FEDERAÇÃO DOS BLOCOS CARNAVALESCOS DO ESTADO DO RIO DE JANEIRO – FBCERJ – GRUPO B – CARNAVAL 2019

2 – BLOCO CARNAVALESCO CULTURAL E RECREATIVO RAÍZES DA TIJUCA

raizes

Fundação: 07/05/1995 (23 anos)

Presidente Administrativo: Sebastião Pinto Gonçalves

Cores: Vermelho e Branco

Sede/Quadra: Rua Potengi, s/nº, Tijuca, Rio de Janeiro, RJ

Escola Madrinha: G. R. E. S. Acadêmicos do Salgueiro

ENREDO: “O PODER ANCESTRAL FEMININO”

Carnavalesco – André Tabuquine

Sinopse

Mãe Terra, Mãe África, Mãe Natureza, Mãe Ancestral…

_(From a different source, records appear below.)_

/-! ### The harrow -/

/-- R213, R215, R217, R218, R364, R365: the mc and mg words. While a bank is armed, a word that writes the shadow bank, and
`mg.swap`, wait; else `mc.set` writes one shadow register but for its reserved bits, `mc.clr` all twelve, and `mg.go` arms.
`mg.go.ind` first takes eight registers from a row. A word that has issued rows goes on once they are performed (R216), or
takes the fault of the first row that it could not reach (R222).
`mx.rd` and `mx.rep` serve the Sextant that launched the kernel. -/
def Obligations.HarrowControlWords : Prop :=
  ∀ (s : State) (i : BitVec 2) (d a : BitVec 5) (p n : Nat) (win : Bool) (k pcl role : Nat) (pcn : Nat) (w : HWait),
    let H := s.myCore.harrow
    let sh (h : Harrow) (k : Nat) : Word := h.shadow.toList.getD k 0
    let waits (ins : Instr) (w : HWait) : Prop := GivesMe ins s { s.me with wait := .harrow w }
    let X := s.sextant pcl
    let me : StreamId := { core := pcn, eng := .mx }
    (H.armed = true → waits (.mcSet i d a) .armed ∧ waits (.mcClr i) .armed ∧ waits (.mgGo i) .armed
      ∧ waits (.mgGoInd i a) .armed ∧ waits (.mgSwap i) .armed ∧ waits (.mgWait i) .idle)
    ∧ (H.armed = false →
        (∃ h, GivesCore (.mcSet i d a) s { s.myCore with harrow := h } ∧ h = { H with shadow := h.shadow }
          ∧ ∀ k < 12, sh h k = if k = d.toNat then s.rx a &&& shadowMask k else sh H k)
        ∧ (∃ h, GivesCore (.mcClr i) s { s.myCore with harrow := h } ∧ h = { H with shadow := h.shadow }
          ∧ ∀ k < 12, sh h k = if k = 4 then 0x3F800000 else if 6 ≤ k then 0x0001000000000000 else 0)
        ∧ GivesCore (.mgGo i) s { s.myCore with harrow := { H with
            armed := true, armBy := .word s.me.pc, steps := if H.state = .idle then 0 else H.steps
            seen := if H.state = .idle then [] else H.seen } }
        ∧ GivesMe (.mgSwap i) s s.me ∧ (H.state = .idle → GivesMe (.mgWait i) s s.me)
        ∧ (reachRow s.cur.core (s.rx a) = some (p, n, win) →
            ∃ h t, exec (.mgGoInd i a) s = .next t ∧ s.OnlyMyCore t ∧ t.me.busy = s.me.busy + (if win then 12 else 4)
              ∧ t.myCore.harrow = h ∧ h.armed = true ∧ h.armBy = .word s.me.pc
              ∧ (∀ q ∈ [0, 1, 2, 3, 6, 7, 8, 9].zipIdx,
                  sh h q.1 = Row.lane 64 ((s.core p).row n) q.2 &&& shadowMask q.1)
              ∧ ∀ k ∈ [4, 5, 10, 11], sh h k = sh H k))
    ∧ GivesX (.mcGet i d a) s d (sh H a.toNat) ∧ GivesX (.mcGeta i d a) s d (H.active.toList.getD a.toNat 0)
    ∧ GivesX (.mgStat i d) s d H.hstat
    ∧ (s.myCore.kernel = some k → (s.kernel k).sx = some (pcl, role) →
        GivesX (.mxRd i d 0) s d X.sxstat ∧ GivesX (.mxRd i d 1) s d (X.r.setWidth 64)
        ∧ GivesX (.mxRd i d 2) s d (X.p.setWidth 64) ∧ GivesX (.mxRd i d 3) s d X.block
        ∧ (role = 1 → X.repBy ≤ 4 * s.cur.core + s.cur.eng.num + 1 → exec (.mxRep i a) s = .next (s.setSextant pcl { X with
            rep := (s.rx a).setWidth 32, repd := true, repBy := 4 * s.cur.core + s.cur.eng.num + 1 }))
        ∧ (role ≠ 1 → (s.kernel k).Faultable → TakesFault (.mxRep i a) s k .sxPhase 0))
    ∧ (s.myCore.kernel = some k → (s.kernel k).Faultable → (s.kernel k).sx = none →
        TakesFault (.mxRd i d a) s k .sxNone 0 ∧ TakesFault (.mxRep i a) s k .sxNone 0)
    ∧ (s.awake pcn = true → (s.stream me).wait = .harrow w →
        (w ≠ .stored → w ≠ .storedBad → (s.core pcn).harrow.waitOver w = true →
          exec (.harrowWaitEnd pcn) s = .next (s.modStream me (fun m => { m with wait := .none })))
        ∧ (w = .stored → (s.stream me).pend = [] → Resumes (.harrowWaitEnd pcn) s me (s.stream me))
        ∧ (w = .storedBad → (s.stream me).pend = [] → (s.core pcn).kernel = some k → (s.kernel k).Faultable →
          ∃ t, exec (.harrowWaitEnd pcn) s = .next t ∧ (t.kernel k).state = .faulted ∧ t.cores = s.cores
            ∧ (t.kernel k).fault = some { code := .addrRange, pcn := pcn, eng := 2, whr := word (s.stream me).pc
                                          recVa := (s.kernel k).krec })
        ∧ (w = .stored ∨ w = .storedBad → (s.stream me).pend ≠ [] → exec (.harrowWaitEnd pcn) s = .next s))

/-- R198, R199, R200, R219: the mb words. While an operator is armed or runs they wait, but for the two that only read; else
a count steps each counter once for each of its code pairs, a merge adds one bin into the other, and a drain adds each
cell's contribution to its tile with one rounding and clears the bin; a count and a drain read their rows one at a time
first (R284), and a count that the counters have no room for faults BIN_DEPTH. R219 to R222: the mw words. A word waits
until no running or armed operator can write its tile; else `mw.wb` issues stores, of class 15, to the rows of the layout in
x[b] and no other, `mw.topk` one of the best entries for each tile row up to the first that it cannot reach, and both wait
for them (R216); `mw.zero` makes the tile +0, and `mw.rd` reads one element. Where the manual leaves them open these clauses
follow the model's own choice: the modes of a bin (assumption 55), the checks of the bin and tile words (assumptions 59, 60),
the turn that reads a row (assumption 117) and when BFMT is read (assumption 118). -/
def Obligations.HarrowBinAndTileWords : Prop :=
  (∀ (s : State) (i : BitVec 2) (d a b : BitVec 5) (e : BitVec 1),
    let H := s.myCore.harrow
    let o := s.mbHop
    let C := s.myCore.seeing H.mbSeen
    let I := { H with mbSeen := [] }
    let B := H.bin a.toNat
    let D := H.bin d.toNat
    let kb := (s.rx b).toNat
    let CA := C.codes o o.a 0 kb
    let CB := C.codes o o.b 0 kb
    let step (n x : Nat) : Int := ((List.range 64).map (fun k =>
      match pairStep o.a.nq4 o.b.nq4 ((CA.getD (n / 64) []).getD k 0) ((CB.getD (n % 64) []).getD k 0) with
      | some (y, st) => if y = x then st else 0
      | none => 0)).sum
    let waits (ins : Instr) : Prop := GivesMe ins s { s.me with wait := .harrow .idle }
    let ready := H.state = .idle ∧ H.armed = false
    let gives (ins : Instr) (cycles : Nat) (h : Harrow) : Prop :=
      GivesCore ins s { s.myCore.setStream s.cur.eng { s.me with busy := s.me.busy + cycles } with harrow := h }
    let read (need : List Nat) : Prop := missing H.mbSeen need = []
    let reads (ins : Instr) (need : List Nat) : Prop := ready → ¬ read need → ∃ r ∈ missing H.mbSeen need, ∃ t,
      exec ins s = .next t ∧ t = { s with cores := t.cores, freeCtr := s.freeCtr + 1 } ∧ s.SameBytes t
        ∧ (∀ c, c ≠ s.cur.core → t.core c = s.core c)
        ∧ t.myCore = { s.myCore.setStream s.cur.eng { s.me with wait := .again } with
            harrow := { H with mbSeen := H.mbSeen.set r (s.myCore.row r) } }
    let off (ins : Instr) : Prop :=
      GivesCore ins s { s.myCore.setStream s.cur.eng { s.me with wait := .harrow .idle } with harrow := I }
    (¬ ready → waits (.mbClr i a e) ∧ off (.mbCount i a b) ∧ waits (.mbMerge i d a) ∧ off (.mbDrain i d a e))
    ∧ (o.badBlock (some kb) true = none → B.depth + 64 ≤ 32767 → H.edep + 64 ≤ 65535 →
        reads (.mbCount i a b) (o.countRows 0 0 kb))
    ∧ (o.badBlock B.tag false = none → reads (.mbDrain i d a e) (H.drainRows o a.toNat 0 0))
    ∧ GivesX (.mbDepth i d a) s d (word B.depth)
    ∧ (bits (s.rx b) 19 18 = 0 → GivesX (.mbRdc i d a b) s d
        (sword ((B.cell (64 * bits (s.rx b) 17 12 + bits (s.rx b) 11 6)).getD (bits (s.rx b) 5 0) 0)))
    ∧ (ready → gives (.mbClr i a e) 0 (if e = 1
        then { H.setBin a.toNat {} with edgeA := [], edgeB := [], edep := 0 } else H.setBin a.toNat {}))
    ∧ (ready → o.badBlock (some kb) true = none → B.depth + 64 ≤ 32767 → H.edep + 64 ≤ 65535 → a.toNat < 2 →
        read (o.countRows 0 0 kb) → (∀ n < 4096, (B.cell n).length = 64) →
        ∃ h, gives (.mbCount i a b) 7 h ∧ (h.bin a.toNat).depth = B.depth + 64 ∧ (h.bin a.toNat).tag = some kb
          ∧ h.edep = H.edep + 64 ∧ h.mbSeen = [] ∧ h.bin (1 - a.toNat) = H.bin (1 - a.toNat)
          ∧ (∀ n < 4096, ∀ x < 64, ((h.bin a.toNat).cell n).getD x 0 = (B.cell n).getD x 0 + step n x)
          ∧ ∀ n < 1024, h.edgeA.get 0 n = H.edgeA.get 0 n + ((CA.getD (n / 16) []).filter (· = n % 16)).length
            ∧ h.edgeB.get 0 n = H.edgeB.get 0 n + ((CB.getD (n / 16) []).filter (· = n % 16)).length)
    ∧ (ready → d ≠ a → d.toNat < 2 → a.toNat < 2 → D.depth + B.depth ≤ 32767 →
        (∀ n < 4096, (B.cell n).length = 64 ∧ (D.cell n).length = 64) →
        ∃ h, gives (.mbMerge i d a) 1 h ∧ (h.bin d.toNat).depth = D.depth + B.depth
          ∧ (h.bin d.toNat).tag = (if D.depth = 0 then B.tag else D.tag) ∧ h.bin a.toNat = {}
          ∧ ∀ n < 4096, ∀ x < 64, ((h.bin d.toNat).cell n).getD x 0 = (D.cell n).getD x 0 + (B.cell n).getD x 0)
    ∧ (ready → o.badBlock B.tag false = none → a.toNat < 2 → d.toNat < 2 → B.depth ≠ 0 → e = 0 →
        read (H.drainRows o a.toNat 0 0) → ∃ h, gives (.mbDrain i d a e) 3 h ∧ h.bin a.toNat = {} ∧ h.bin (1 - a.toNat) = H.bin (1 - a.toNat)
          ∧ h.edep = 0 ∧ h.edgeA = [] ∧ h.edgeB = [] ∧ h.mbSeen = [] ∧ (∀ n, h.acc (1 - d.toNat) n = H.acc (1 - d.toNat) n)
          ∧ ∀ n < 4096, h.acc d.toNat n = accAdd (H.acc d.toNat n) (o.alpha.mul
              (((C.sideScale o o.a 0 (B.tag.getD 0) (n / 64)).mul (C.sideScale o o.b 0 (B.tag.getD 0) (n % 64))).mul
                (dyadic (((B.cell n).zip ((List.range 64).map (fun x => (counterValue o.a.nq4 o.b.nq4 x : Int)))).map
                  (fun q => q.1 * q.2)).sum (countUnit o.a.nq4 o.b.nq4)))))
    ∧ (ready → o.badBlock B.tag false = none → B.depth = 0 → gives (.mbDrain i d a e) 3 I)
    ∧ (∀ k f, s.myCore.kernel = some k → (s.kernel k).Faultable → ready →
        (o.badBlock (some kb) true = some f → TakesFault (.mbCount i a b) s k f 0)
        ∧ (o.badBlock (some kb) true = none → 32767 < B.depth + 64 ∨ 65535 < H.edep + 64 →
            TakesFault (.mbCount i a b) s k .binDepth 0)
        ∧ (32767 < D.depth + B.depth → TakesFault (.mbMerge i d a) s k .binDepth 0)))
  ∧ (∀ (s : State) (i : BitVec 2) (d a b : BitVec 5) (z q : BitVec 1) (k : BitVec 3),
    let H := s.myCore.harrow
    let L := s.rx b
    let bf := s.myCore.bfmt.toList.getD (bits L 31 27) 0
    let B := wbBytes (bfEfmt bf)
    let place (n : Nat) : Nat := 2048 * bits L 31 27 + bits L 26 16 + n / B * bits L 15 5 + n % B
    let waits (ins : Instr) (t : Nat) : Prop := GivesMe ins s { s.me with wait := .harrow (.tile t) }
    let stored (n : Nat) (p : Nat × Nat × Bool) (r : Row) : Access :=
      { seq := s.me.seq + n, cls := 15, home := .bank p.1 p.2.1, off := 0, win := p.2.2, kind := .storeV r }
    (H.waitOver (.tile d.toNat) = false → waits (.mwWb i d z b) d.toNat ∧ waits (.mwTopk i d q k b) d.toNat
      ∧ waits (.mwZero i d) d.toNat ∧ waits (.mwRd i a d b) d.toNat)
    ∧ (H.waitOver (.tile d.toNat) = true → d.toNat < 2 →
        (wbFormatOk bf = true → bits L 26 16 + 63 * bits L 15 5 + B ≤ 2048 →
          ∃ t, exec (.mwWb i d z b) s = .next t ∧ s.OnlyMyCore t
            ∧ t.me = { s.me with pend := t.me.pend, seq := s.me.seq + 64 * B, wait := .harrow .stored
                                 busy := s.me.busy + (64 * B - 1) }
            ∧ t.me.pend = s.me.pend ++ (List.range (64 * B)).map (fun n =>
                stored n (s.cur.core, place n, false) (H.wbRow d.toNat (bfEfmt bf) (n / B) (n % B)))
            ∧ ∀ n, t.myCore.harrow.acc d.toNat n = if z = 1 then 0 else H.acc d.toNat n)
        ∧ (∀ (p : Nat → Nat × Nat × Bool) (m : Nat), 0 < m → m ≤ 64 →
            (∀ n < m, reachRow s.cur.core (L + word (64 * n)) = some (p n)) →
            (m < 64 → reachRow s.cur.core (L + word (64 * m)) = none) →
            ∃ t, ∃ R : Nat → Row, exec (.mwTopk i d q k b) s = .next t ∧ s.OnlyMyCore t ∧ t.myCore.harrow = H
              ∧ t.me = { s.me with pend := t.me.pend, seq := s.me.seq + m, busy := s.me.busy + 71
                                   wait := .harrow (if m < 64 then .storedBad else .stored) }
              ∧ t.me.pend = s.me.pend ++ (List.range m).map (fun n => stored n (p n) (R n))
              ∧ ∀ n < m, let f (j : Nat) : BitVec 32 := H.acc d.toNat (64 * n + j)
                  ∃ σ : Nat → Nat, (∀ e, k.toNat < e → e < 8 → Row.lane 64 (R n) e = 0)
                    ∧ ∀ e ≤ k.toNat, σ e < 64
                      ∧ Row.lane 64 (R n) e = word ((f (σ e)).toNat + 2 ^ 32 * σ e)
                      ∧ ∀ j < 64, j ≠ σ e → (∀ e' < e, j ≠ σ e') → ranksBefore (q == 1) f (σ e) j = true)
        ∧ (∀ c, s.myCore.kernel = some c → (s.kernel c).Faultable → reachRow s.cur.core L = none →
            TakesFault (.mwTopk i d q k b) s c .addrRange 0)
        ∧ (∃ h, GivesCore (.mwZero i d) s
              { s.myCore.setStream s.cur.eng { s.me with busy := s.me.busy + 1 } with harrow := h }
            ∧ (∀ n, h.acc d.toNat n = 0) ∧ ∀ n, h.acc (1 - d.toNat) n = H.acc (1 - d.toNat) n)
        ∧ GivesX (.mwRd i a d b) s a ((H.acc d.toNat (64 * bits L 11 6 + bits L 5 0)).setWidth 64)))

O poder feminino que gera a vida é o que move todo o universo

Gaya, a mão terra, de cujo ventre africano brota toda a vida que pulsa nesse planeta desde os primórdios. O ar, o mar, os rios, cachoeiras, florestas, animais, continentes e sua diversidade climática. De lá, vieram as guardiãs de toda essa força: as Yabás, orixás femininas, donas dos mistérios da criação, que carregam consigo todo o sagrado da existência. Mães, Esposas, Rainhas, Caçadoras, Guerreiras… Nanã, Yemonjá, Oxum, Yansa, Obá, Ewá, Onira, Otin e mais de uma centena de outras divindades eleitas por Oludamare para a missão de cuidar e dar segmento a perpetuação da vida.

São das Yabás a responsabilidade de todos os ritos de passagem, do nascimento a morte, pois da natureza tudo brota e para ela tudo retorna um dia.

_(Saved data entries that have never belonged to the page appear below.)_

@[simp] theorem State.kernel_setCore (s : State) (n m : Nat) (v : Core) : (s.setCore n v).kernel m = s.kernel m := rfl
@[simp] theorem State.tract_setCore (s : State) (n m : Nat) (v : Core) : (s.setCore n v).tract m = s.tract m := rfl
@[simp] theorem State.pace_setCore (s : State) (n m : Nat) (v : Core) : (s.setCore n v).pace m = s.pace m := rfl
@[simp] theorem State.sink_setCore (s : State) (n m : Nat) (v : Core) : (s.setCore n v).sink m = s.sink m := rfl
@[simp] theorem State.stile_setCore (s : State) (n m : Nat) (v : Core) : (s.setCore n v).stile m = s.stile m := rfl
@[simp] theorem State.drill_setCore (s : State) (n m : Nat) (v : Core) : (s.setCore n v).drill m = s.drill m := rfl
@[simp] theorem State.queue_setCore (s : State) (n m : Nat) (v : Core) : (s.setCore n v).queue m = s.queue m := rfl
@[simp] theorem State.ctx_setCore (s : State) (n m : Nat) (v : Core) : (s.setCore n v).ctx m = s.ctx m := rfl
@[simp] theorem State.die_setCore (s : State) (n m : Nat) (v : Core) : (s.setCore n v).die m = s.die m := rfl
@[simp] theorem State.sextant_setCore (s : State) (n m : Nat) (v : Core) : (s.setCore n v).sextant m = s.sextant m := rfl
@[simp] theorem State.link_setCore (s : State) (n m : Nat) (v : Core) : (s.setCore n v).link m = s.link m := rfl
@[simp] theorem State.vf_setCore (s : State) (n m : Nat) (v : Core) : (s.setCore n v).vf m = s.vf m := rfl
@[simp] theorem State.svc_setCore (s : State) (n m : Nat) (v : Core) : (s.setCore n v).svc m = s.svc m := rfl
@[simp] theorem State.pkg_setCore (s : State) (n : Nat) (v : Core) : (s.setCore n v).pkg = s.pkg := rfl
@[simp] theorem State.chron_setCore (s : State) (n : Nat) (v : Core) : (s.setCore n v).chron = s.chron := rfl
@[simp] theorem State.adjust_setCore (s : State) (n : Nat) (v : Core) : (s.setCore n v).adjust = s.adjust := rfl
@[simp] theorem State.nextKernel_setCore (s : State) (n : Nat) (v : Core) : (s.setCore n v).nextKernel = s.nextKernel := rfl
@[simp] theorem State.spcfg_setCore (s : State) (n : Nat) (v : Core) : (s.setCore n v).spcfg = s.spcfg := rfl
@[simp] theorem State.rr_setCore (s : State) (n : Nat) (v : Core) : (s.setCore n v).rr = s.rr := rfl
@[simp] theorem State.passDue_setCore (s : State) (n : Nat) (v : Core) : (s.setCore n v).passDue = s.passDue := rfl
@[simp] theorem State.walks_setCore (s : State) (n : Nat) (v : Core) : (s.setCore n v).walks = s.walks := rfl
@[simp] theorem State.nextWalk_setCore (s : State) (n : Nat) (v : Core) : (s.setCore n v).nextWalk = s.nextWalk := rfl
@[simp] theorem State.remotes_setCore (s : State) (n : Nat) (v : Core) : (s.setCore n v).remotes = s.remotes := rfl
@[simp] theorem State.nextTag_setCore (s : State) (n : Nat) (v : Core) : (s.setCore n v).nextTag = s.nextTag := rfl
@[simp] theorem State.parked_setCore (s : State) (n : Nat) (v : Core) : (s.setCore n v).parked = s.parked := rfl
@[simp] theorem State.heard_setCore (s : State) (n : Nat) (v : Core) : (s.setCore n v).heard = s.heard := rfl
@[simp] theorem State.scalls_setCore (s : State) (n : Nat) (v : Core) : (s.setCore n v).scalls = s.scalls := rfl
@[simp] theorem State.nextScall_setCore (s : State) (n : Nat) (v : Core) : (s.setCore n v).nextScall = s.nextScall := rfl
@[simp] theorem State.extents_setCore (s : State) (n : Nat) (v : Core) : (s.setCore n v).extents = s.extents := rfl
@[simp] theorem State.helm_setCore (s : State) (n : Nat) (v : Core) : (s.setCore n v).helm = s.helm := rfl
@[simp] theorem State.mem_setCore (s : State) (n : Nat) (v : Core) : (s.setCore n v).mem = s.mem := rfl
@[simp] theorem State.fitted_setCore (s : State) (n : Nat) (v : Core) : (s.setCore n v).fitted = s.fitted := rfl
@[simp] theorem State.host_setCore (s : State) (n : Nat) (v : Core) : (s.setCore n v).host = s.host := rfl
@[simp] theorem State.qctl_setCore (s : State) (n : Nat) (v : Core) : (s.setCore n v).qctl = s.qctl := rfl
@[simp] theorem State.qctlK_setCore (s : State) (n : Nat) (v : Core) : (s.setCore n v).qctlK = s.qctlK := rfl
@[simp] theorem State.cxcmd_setCore (s : State) (n : Nat) (v : Core) : (s.setCore n v).cxcmd = s.cxcmd := rfl
@[simp] theorem State.cxWait_setCore (s : State) (n : Nat) (v : Core) : (s.setCore n v).cxWait = s.cxWait := rfl
@[simp] theorem State.recs_setCore (s : State) (n : Nat) (v : Core) : (s.setCore n v).recs = s.recs := rfl
@[simp] theorem State.ctxtab_setCore (s : State) (n : Nat) (v : Core) : (s.setCore n v).ctxtab = s.ctxtab := rfl
@[simp] theorem State.qimg_setCore (s : State) (n : Nat) (v : Core) : (s.setCore n v).qimg = s.qimg := rfl
@[simp] theorem State.shoots_setCore (s : State) (n : Nat) (v : Core) : (s.setCore n v).shoots = s.shoots := rfl
@[simp] theorem State.intr_setCore (s : State) (n : Nat) (v : Core) : (s.setCore n v).intr = s.intr := rfl
@[simp] theorem State.cur_setCore (s : State) (n : Nat) (v : Core) : (s.setCore n v).cur = s.cur := rfl
@[simp] theorem State.port_setCore (s : State) (n : Nat) (v : Core) : (s.setCore n v).port = s.port := rfl
@[simp] theorem State.agenda_setCore (s : State) (n : Nat) (v : Core) : (s.setCore n v).agenda = s.agenda := rfl
@[simp] theorem State.freeCtr_setCore (s : State) (n : Nat) (v : Core) : (s.setCore n v).freeCtr = s.freeCtr := rfl

/-! ### `setKernel` -/

theorem State.kernel_setKernel (s : State) (n m : Nat) (v : Kernel) :
    (s.setKernel n v).kernel m = if m = n then v else s.kernel m := Tbl.get_set ..

@[simp] theorem State.kernel_setKernel_self (s : State) (n : Nat) (v : Kernel) : (s.setKernel n v).kernel n = v := by
  simp [State.kernel_setKernel]

@[simp] theorem State.core_setKernel (s : State) (n m : Nat) (v : Kernel) : (s.setKernel n v).core m = s.core m := rfl
@[simp] theorem State.tract_setKernel (s : State) (n m : Nat) (v : Kernel) : (s.setKernel n v).tract m = s.tract m := rfl
@[simp] theorem State.pace_setKernel (s : State) (n m : Nat) (v : Kernel) : (s.setKernel n v).pace m = s.pace m := rfl
@[simp] theorem State.sink_setKernel (s : State) (n m : Nat) (v : Kernel) : (s.setKernel n v).sink m = s.sink m := rfl
@[simp] theorem State.stile_setKernel (s : State) (n m : Nat) (v : Kernel) : (s.setKernel n v).stile m = s.stile m := rfl
@[simp] theorem State.drill_setKernel (s : State) (n m : Nat) (v : Kernel) : (s.setKernel n v).drill m = s.drill m := rfl
@[simp] theorem State.queue_setKernel (s : State) (n m : Nat) (v : Kernel) : (s.setKernel n v).queue m = s.queue m := rfl
@[simp] theorem State.ctx_setKernel (s : State) (n m : Nat) (v : Kernel) : (s.setKernel n v).ctx m = s.ctx m := rfl
@[simp] theorem State.die_setKernel (s : State) (n m : Nat) (v : Kernel) : (s.setKernel n v).die m = s.die m := rfl
@[simp] theorem State.sextant_setKernel (s : State) (n m : Nat) (v : Kernel) : (s.setKernel n v).sextant m = s.sextant m := rfl
@[simp] theorem State.link_setKernel (s : State) (n m : Nat) (v : Kernel) : (s.setKernel n v).link m = s.link m := rfl
@[simp] theorem State.vf_setKernel (s : State) (n m : Nat) (v : Kernel) : (s.setKernel n v).vf m = s.vf m := rfl
@[simp] theorem State.svc_setKernel (s : State) (n m : Nat) (v : Kernel) : (s.setKernel n v).svc m = s.svc m := rfl
@[simp] theorem State.pkg_setKernel (s : State) (n : Nat) (v : Kernel) : (s.setKernel n v).pkg = s.pkg := rfl
@[simp] theorem State.chron_setKernel (s : State) (n : Nat) (v : Kernel) : (s.setKernel n v).chron = s.chron := rfl
@[simp] theorem State.adjust_setKernel (s : State) (n : Nat) (v : Kernel) : (s.setKernel n v).adjust = s.adjust := rfl
@[simp] theorem State.nextKernel_setKernel (s : State) (n : Nat) (v : Kernel) : (s.setKernel n v).nextKernel = s.nextKernel := rfl
@[simp] theorem State.spcfg_setKernel (s : State) (n : Nat) (v : Kernel) : (s.setKernel n v).spcfg = s.spcfg := rfl
@[simp] theorem State.rr_setKernel (s : State) (n : Nat) (v : Kernel) : (s.setKernel n v).rr = s.rr := rfl
@[simp] theorem State.passDue_setKernel (s : State) (n : Nat) (v : Kernel) : (s.setKernel n v).passDue = s.passDue := rfl
@[simp] theorem State.walks_setKernel (s : State) (n : Nat) (v : Kernel) : (s.setKernel n v).walks = s.walks := rfl
@[simp] theorem State.nextWalk_setKernel (s : State) (n : Nat) (v : Kernel) : (s.setKernel n v).nextWalk = s.nextWalk := rfl
@[simp] theorem State.remotes_setKernel (s : State) (n : Nat) (v : Kernel) : (s.setKernel n v).remotes = s.remotes := rfl
@[simp] theorem State.nextTag_setKernel (s : State) (n : Nat) (v : Kernel) : (s.setKernel n v).nextTag = s.nextTag := rfl
@[simp] theorem State.parked_setKernel (s : State) (n : Nat) (v : Kernel) : (s.setKernel n v).parked = s.parked := rfl
@[simp] theorem State.heard_setKernel (s : State) (n : Nat) (v : Kernel) : (s.setKernel n v).heard = s.heard := rfl
@[simp] theorem State.scalls_setKernel (s : State) (n : Nat) (v : Kernel) : (s.setKernel n v).scalls = s.scalls := rfl
@[simp] theorem State.nextScall_setKernel (s : State) (n : Nat) (v : Kernel) : (s.setKernel n v).nextScall = s.nextScall := rfl
@[simp] theorem State.extents_setKernel (s : State) (n : Nat) (v : Kernel) : (s.setKernel n v).extents = s.extents := rfl
@[simp] theorem State.helm_setKernel (s : State) (n : Nat) (v : Kernel) : (s.setKernel n v).helm = s.helm := rfl
@[simp] theorem State.mem_setKernel (s : State) (n : Nat) (v : Kernel) : (s.setKernel n v).mem = s.mem := rfl
@[simp] theorem State.fitted_setKernel (s : State) (n : Nat) (v : Kernel) : (s.setKernel n v).fitted = s.fitted := rfl
@[simp] theorem State.host_setKernel (s : State) (n : Nat) (v : Kernel) : (s.setKernel n v).host = s.host := rfl
@[simp] theorem State.qctl_setKernel (s : State) (n : Nat) (v : Kernel) : (s.setKernel n v).qctl = s.qctl := rfl
@[simp] theorem State.qctlK_setKernel (s : State) (n : Nat) (v : Kernel) : (s.setKernel n v).qctlK = s.qctlK := rfl
@[simp] theorem State.cxcmd_setKernel (s : State) (n : Nat) (v : Kernel) : (s.setKernel n v).cxcmd = s.cxcmd := rfl
@[simp] theorem State.cxWait_setKernel (s : State) (n : Nat) (v : Kernel) : (s.setKernel n v).cxWait = s.cxWait := rfl
@[simp] theorem State.recs_setKernel (s : State) (n : Nat) (v : Kernel) : (s.setKernel n v).recs = s.recs := rfl
@[simp] theorem State.ctxtab_setKernel (s : State) (n : Nat) (v : Kernel) : (s.setKernel n v).ctxtab = s.ctxtab := rfl
@[simp] theorem State.qimg_setKernel (s : State) (n : Nat) (v : Kernel) : (s.setKernel n v).qimg = s.qimg := rfl
@[simp] theorem State.shoots_setKernel (s : State) (n : Nat) (v : Kernel) : (s.setKernel n v).shoots = s.shoots := rfl
@[simp] theorem State.intr_setKernel (s : State) (n : Nat) (v : Kernel) : (s.setKernel n v).intr = s.intr := rfl
@[simp] theorem State.cur_setKernel (s : State) (n : Nat) (v : Kernel) : (s.setKernel n v).cur = s.cur := rfl
@[simp] theorem State.port_setKernel (s : State) (n : Nat) (v : Kernel) : (s.setKernel n v).port = s.port := rfl
@[simp] theorem State.agenda_setKernel (s : State) (n : Nat) (v : Kernel) : (s.setKernel n v).agenda = s.agenda := rfl
@[simp] theorem State.freeCtr_setKernel (s : State) (n : Nat) (v : Kernel) : (s.setKernel n v).freeCtr = s.freeCtr := rfl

Por tudo isso, na África, a mulher sempre exerceu papel fundamental nas nações e aldeias, seja governando ou mesmo liderando exércitos. Dessa ascendência certamente vem o respeito do africano pela natureza, pela hierarquia etária e o apego ao coletivo social e cultural.

Essa força ancestral está até hoje nos genes de cada mulher e foi fundamental em toda a história, em cada luta de superação pela falta de liberdade, de direitos e justiça.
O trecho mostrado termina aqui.